68 ansible.builtin.uri:
69 url: 'https://{{ lookup("env", "PHOSTNAME") }}:8006/api2/json/nodes/{{ vm_data.node }}/qemu/{{ vm_data.id }}/agent/network-get-interfaces'
70 method: 'GET'
71 headers:
72 Content-Type: 'application/json'
73 Authorization: 'PVEAPIToken={{ lookup("env", "PAPIUSER") }}!{{ lookup("env", "PAPI_TOKEN") }}={{ lookup("env", "PAPI_SECRET") }}'
74 validate_certs: false
75 register: prox_network_result
76 - name: "Refactor Network Information"
77 ansible.builtin.debug:
78 msg: "{{ prox_network_result.json.data | replace('-','_') }}"
79 register: prox_network_result_modified
80 - name: "Register the VM in Netbox!"
81 netbox.netbox.netbox_virtual_machine:
82 netbox_token: '{{ lookup("env", "NETBOX_TOKEN") }}'
83 netbox_url: '{{ lookup("env", "NETBOX_URL") }}'
84 validate_certs: false
85 data:
86 cluster: '{{ lookup("env", "NETBOX_CLUSTER") }}'
87 name: '{{ vm_data.name }}'
88 description: 'Built by the GH Actions Pipeline!'
89 local_context_data: '{{ prox_vm_result }}'
90 memory: '{{ vm_data.hardware.memory }}'
91 vcpus: '{{ vm_data.hardware.cpus }}'
92 - name: "Configure VM Interface in Netbox!"

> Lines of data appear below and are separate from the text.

-- ==== Sys2Proof/Safety.lean ====
section
/-! DEFINITION. What a safe state and a run are, in the terms the statements use: the invariants spec/10_state.md section 3 and
the rules of spec/60_exceptions.md give. -/

namespace Sys2Proof.Machine

/-- R43: Brake exactly when the applied speed is 0, and the braking duty in Brake. -/
abbrev Channel.DriveOk (k : ChannelConfig) (c : Channel) : Prop :=
  (c.direction = .brake ↔ c.setSpeed = 0) ∧ (c.direction = .brake → c.pwmDuty = BitVec.ofNat 8 k.dutyBrake)

/-- R45: the integral stays within its limit. -/
abbrev Channel.IntegralOk (k : ChannelConfig) (c : Channel) : Prop := (s32 c.integ).natAbs ≤ k.integralLimit

/-- R32, R33, R112: the applied speed within `MAX_SPEED`, the duty within 0..100. -/
abbrev Channel.RangesOk (k : ChannelConfig) (c : Channel) : Prop :=
  c.setSpeed.toNat ≤ k.maxSpeed ∧ c.pwmDuty.toNat ≤ 100

/-- R129, R130, R147, R171: an Overload latch holds the channel Disabled and keeps the count that tripped; without one the count
is below the limit. -/
abbrev Channel.LatchOk (k : ChannelConfig) (c : Channel) : Prop :=
  (c.error = .overload → c.mode = .disabled ∧ c.strike.toNat = k.strikeLimit) ∧
    (c.error = .none → c.strike.toNat < k.strikeLimit)

/-- R92, R109 (I2, I3): what a switched-off option leaves stuck. -/
abbrev Channel.OptionsOk (k : ChannelConfig) (c : Channel) : Prop :=
  (k.tsEnable = false → c.edge1 = ⟨0, 0⟩ ∧ c.edge2 = ⟨0, 0⟩) ∧ (k.gainI = 0 → c.integ = 0)

/-- R137, R147, R129: LrMismatch holds both Y channels Disabled; `yerr` is Overload only with a Y channel's latch, and such a
latch never stands beside `yerr = None`. -/
abbrev Block.YLatchOk (b : Block) : Prop :=
  (b.yerr = .lrMismatch → b.yl.mode = .disabled ∧ b.yr.mode = .disabled) ∧
    (b.yerr = .overload → b.yl.error = .overload ∨ b.yr.error = .overload) ∧
    (b.yl.error = .overload ∨ b.yr.error = .overload → b.yerr ≠ .none)

/-- R50, R85: the sub-rate divider stays below `SUBRATE_N`. -/
abbrev Block.PhaseOk (k : Config) (b : Block) : Prop := b.tickPhase.toNat < k.subrateN

/-- R43 on every channel. -/
abbrev State.DriveOk (s : State) : Prop := ∀ m, (s.blk.chan m).DriveOk (s.cfg.chan m)

/-- R45 on every channel. -/
abbrev State.IntegralOk (s : State) : Prop := ∀ m, (s.blk.chan m).IntegralOk (s.cfg.chan m)

/-- The ranges of the outputs on every channel, and of the sub-rate divider. -/
abbrev State.RangesOk (s : State) : Prop :=
  (∀ m, (s.blk.chan m).RangesOk (s.cfg.chan m)) ∧ s.blk.PhaseOk s.cfg

/-- The fault latches on every channel and on the Y axis. -/
abbrev State.LatchOk (s : State) : Prop := (∀ m, (s.blk.chan m).LatchOk (s.cfg.chan m)) ∧ s.blk.YLatchOk

/-- The switched-off options on every channel. -/
abbrev State.OptionsOk (s : State) : Prop := ∀ m, (s.blk.chan m).OptionsOk (s.cfg.chan m)

/-- A safe state of a machine that runs: a valid configuration, and every invariant above. -/
def State.Safe (s : State) : Prop :=
  s.cfg.wf = true ∧ s.DriveOk ∧ s.IntegralOk ∧ s.RangesOk ∧ s.LatchOk ∧ s.OptionsOk

/-- Operations run one after another, each complete before the next (R63). -/
def runAll : List Instr → State → Result
  | [], s => .next s
  | i :: is, s =>
    match exec i s with
    | .next t => runAll is t
    | .fault f => .fault f
    | .refused r => .refused r

/-- The instruction is a host WRITE (R78, format W). -/
def isWrite (i : Instr) : Bool := (encode i).length == 2

end Sys2Proof.Machine
end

93 netbox.netbox.netbox_vm_interface:
94 netbox_token: '{{ lookup("env", "NETBOX_TOKEN") }}'
95 netbox_url: '{{ lookup("env", "NETBOX_URL") }}'
96 validate_certs: false
97 data:
98 name: '{{ vm_data.name }}_intf_{{ item.hardware_address | replace(":", "") | safe }}'
99 virtual_machine: '{{ vm_data.name }}'
100 vrf: 'Campus'
101 mac_address: '{{ item.hardware_address }}'
102 with_items: '{{ prox_network_result_modified.msg.result }}'
103 when: item.hardware_address != '00:00:00:00:00:00'
104 - name: "Reserve IP"
105 netbox.netbox.netbox_ip_address:
106 netbox_token: '{{ lookup("env", "NETBOX_TOKEN") }}'
107 netbox_url: '{{ lookup("env", "NETBOX_URL") }}'
108 validate_certs: false
109 data:
110 address: '{{ item.ip_addresses[0].ip_address }}/{{ item.ip_addresses[0].prefix }}'
111 vrf: 'Campus'
112 assigned_object:
113 virtual_machine: '{{ vm_data.name }}'
114 state: present
115 with_items: '{{ prox_network_result_modified.msg.result }}'
116 when: item.hardware_address != '00:00:00:00:00:00'
117 - name: "Finalize the VM in Netbox!"
118 netbox.netbox.netbox_virtual_machine:
119 netbox_token: '{{ lookup("env", "NETBOX_TOKEN") }}'
120 netbox_url: '{{ lookup("env", "NETBOX_URL") }}'
121 validate_certs: false
122 data:
123 cluster: '{{ lookup("env", "NETBOX_CLUSTER") }}'
124 tags:
125 - 'lab_debian_machines'
126 - 'lab_linux_machines'
127 - 'lab_apt_updates'
128 name: '{{ vm_data.name }}'
129 primary_ip4:
130 address: '{{ item.ip_addresses[0].ip_address }}/{{ item.ip_addresses[0].prefix }}'
131 vrf: "Campus"
132 with_items: '{{ prox_network_result_modified.msg.result }}'
133 when: item.hardware_address != '00:00:00:00:00:00'
Conclusion
Overall, the Proxmox API/playbooks are quite a bit simpler to use than the VMware ones. The proxmoxer
based modules are relatively feature complete compared to vmware_rest
, but the largest exception I found (examples not in this post) was that I could always fall back to Ansible's comprehensive Linux foundation to fill any gaps I needed to. It's a refreshing change.